Yunior, de cinco años, destellaba emoción, haría terapia con un caballo. Su ceguera congénita lo privó de conocer los animales y las plantas pero tampoco distinguía los colores, las figuras, el brillo, la oscuridad, necesitaba entonces, palpar, oler o degustar.
Imaginó los caballos como héroes de guerra o compañeros de trabajo, según las historias narradas, pero también lo pensaba dócil, obediente, amigo en cualquier circunstancia, fiel y cariñoso.
Su maestra, los médicos y terapeutas, de la escuela especial Abel Santamaría de la capital cubana, explicaron en clase de los beneficios de la equinoterapia, todo consistía en algunas horas de ejercicios junto a un caballo.
Al llegar al lugar, su agitación creció porque sintió el trote y le presentaron el animal nombrado Nevado, de raza Appaloosa.
Fue suficiente que la mano infantil diera unas palmaditas en el lomo, acariciara el hocico y le dijera unas palabras cariñosas para que el caballo brindara amor.

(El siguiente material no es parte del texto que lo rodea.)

-- ==== Sys2Proof/Machine/Opcodes.lean ====
section
/-! DEFINITION. Submission entries: their checks (R276, Table 08.2) and what each opcode of Table 10.8 does
(10_host_rings.md, R273 to R284; 06_control_engines.md, R162 to R164; 17_otp_images_twowire.md, R464 to R469). -/

namespace Sys2Proof.Machine

/-! ### The entry (Table 10.6) -/

/-- Byte `i` of an entry, but for its opcode byte. -/
def descByte (d : Desc) (i : Nat) : Byte :=
  if i < 2 then BitVec.ofNat 8 (d.tag.toNat / 256 ^ i)
  else if i < 14 then byteAt d.ops (i - 2)
  else if i = 14 then 0
  else if i = 15 then d.rsv
  else byteAt d.ops2 (i - 16)

/-- Little-endian value of `n` bytes from byte `i` (R4). -/
def descLe (d : Desc) (i n : Nat) : Nat := leVal ((List.range n).map fun k => descByte d (i + k))

/-- A 32-bit operand. -/
def descWord (d : Desc) (i : Nat) : W32 := BitVec.ofNat 32 (descLe d i 4)

/-- CHAN, in byte 2. -/
def descChan (d : Desc) : Ch := ⟨(descByte d 2).toNat, (descByte d 2).isLt⟩

/-- The operands of an opcode: first byte and width in bits (Table 10.8). -/
def operandsOf (op : Nat) : List (Nat × Nat) :=
  match op with
  | 0x11 => [(2, 8), (4, 16)]
  | 0x12 => [(2, 8)]
  | 0x20 => [(2, 8), (3, 6), (4, 3), (5, 1), (16, 128)]
  | 0x21 => [(2, 8), (4, 32), (8, 32)]
  | 0x22 => [(2, 8), (3, 1)]
  | 0x23 => [(2, 8), (4, 32), (8, 16)]
  | 0x30 => [(2, 8), (3, 8), (4, 32), (8, 32)]
  | 0x31 => [(4, 32), (8, 32)]
  | 0x40 => [(4, 32), (8, 32), (16, 64)]
  | 0x41 => [(4, 32)]
  | 0x50 => [(4, 32), (8, 32), (16, 64)]
  | 0x51 => [(4, 16)]
  | 0x52 => [(2, 8), (3, 5), (4, 32), (8, 32), (16, 32)]
  | 0x53 => [(2, 8), (3, 5), (16, 32)]
  | 0x60 => [(2, 16), (4, 32), (8, 32)]
  | 0x61 => [(2, 16)]
  | 0x62 => [(2, 1)]
  | 0x70 => [(2, 4)]
  | 0x71 => [(2, 8)]
  | 0x73 => [(4, 32), (8, 32), (12, 16)]
  | 0x82 => [(2, 5)]
  | 0x90 => [(2, 10), (4, 32), (8, 32)]
  | 0x91 => [(4, 32), (8, 32)]
  | _ => []

/-- The bits of byte `i` that an opcode uses. -/
def usedBits (op i : Nat) : Byte :=
  (operandsOf op).foldl (fun m f =>
    if f.1 ≤ i && 8 * (i - f.1) < f.2 then m ||| BitVec.ofNat 8 (2 ^ min 8 (f.2 - 8 * (i - f.1)) - 1) else m) 0

/-- Operand bits that the opcode does not use, and byte 15, are 0 (R273). -/
def unusedZero (op : Nat) (d : Desc) : Bool :=
  (List.range 32).all fun i => i < 2 || i = 14 || descByte d i &&& ~~~(usedBits op i) = 0

/-- The opcodes of Table 10.8. -/
def opcodes : List Nat :=
  [0x10, 0x11, 0x12, 0x20, 0x21, 0x22, 0x23, 0x30, 0x31, 0x40, 0x41, 0x42, 0x50, 0x51, 0x52, 0x53] ++
  [0x60, 0x61, 0x62, 0x70, 0x71, 0x72, 0x73, 0x80, 0x81, 0x82, 0x90, 0x91]

/-- The opcode is in Table 10.8 and the ring takes it (R276 step 1). -/
def ringTakes (op q : Nat) : Bool :=
  opcodes.contains op && match op with
    | 0x10 | 0x11 | 0x12 => q < 16
    | 0x20 => q < 17
    | 0x40 | 0x41 | 0x42 => q = 16 || q = 18 || q = 19
    | 0x50 | 0x51 => q = 19
    | 0x52 | 0x53 => q = 18
    | 0x60 | 0x61 | 0x62 => q = 17
    | 0x80 | 0x81 => q < 20
    | _ => q = 16

/-- The opcodes that the fault state lets through (R276 step 2). -/
def faultTakes (op : Nat) : Bool := [0x41, 0x42, 0x52, 0x61, 0x71, 0x80, 0x81, 0x82].contains op

/-- The mode permits the opcode (R276 step 4, R501). -/
def State.modeTakes (s : State) (op : Nat) : Bool :=
  let m := s.hostMode
  match op with
  | 0x22 | 0x30 => m = .ready || m = .road || m = .service
  | 0x23 => m = .service
  | 0x71 => m = .ready || m = .road || m = .service || (m = .field && s.mode.fault)
  | 0x72 => m.isLink && !s.mode.starting
  | 0x73 => m = .ready && !s.mode.starting
  | _ => m.isLink

/-- Operand values inside their ranges (R276 step 6, Table 10.8). -/
def rangesOk (op : Nat) (d : Desc) : Bool :=
  let len := descLe d 8 4
  match op with
  | 0x20 =>
    let n := descLe d 4 1
    1 ≤ n && n ≤ 4 && descLe d 3 1 + n ≤ 64 && (List.range 4).all fun k => k < n || descLe d (16 + 4 * k) 4 = 0
  | 0x21 => len % 4 = 0
  | 0x23 => 1 ≤ descLe d 8 2 && descLe d 8 2 ≤ 10000
  | 0x30 => len % 4 = 0 && descLe d 2 1 ≤ descLe d 3 1
  | 0x40 => descLe d 4 4 ≠ 0 && len % 64 = 0 && 64 ≤ len && len ≤ 16777216 && descLe d 16 8 % 64 = 0
  | 0x50 => len % 64 = 0
  | 0x52 | 0x53 => descLe d 2 1 < 16 && descLe d 3 1 ≤ 16
  | 0x60 | 0x61 => 0x2000 ≤ descLe d 2 2 && descLe d 2 2 ≤ 0x2FFC && descLe d 2 2 % 4 = 0
  | 0x70 => 1 ≤ descLe d 2 1 && descLe d 2 1 ≤ 4
  | 0x71 => descLe d 2 1 = 0x5A
  | 0x73 => descLe d 12 2 = 128
  | 0x82 => descLe d 2 1 ≤ 23
  | 0x90 | 0x91 => len % 64 = 0
  | _ => true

El domador Luis Alfonso Cruz Rodríguez, en ese primer día le enseñó la monta, pero para Yunior no era bastante, necesitaba más y el caballo le brindó confianza y sin que nadie lo percibiera se puso de pie a todo trote, dejando confusos a los presentes.
Luego vinieron muchos días y largas sesiones, hubo una relación de afecto entre ambos. El niño jugaba y el caballo permitía todo tipo de acrobacia sobre su lomo.
No sería fácil explicar por la ciencia por qué, después de una estrecha relación que duró 11 años, el animal murió ciego y el niño se llenó de fortalezas.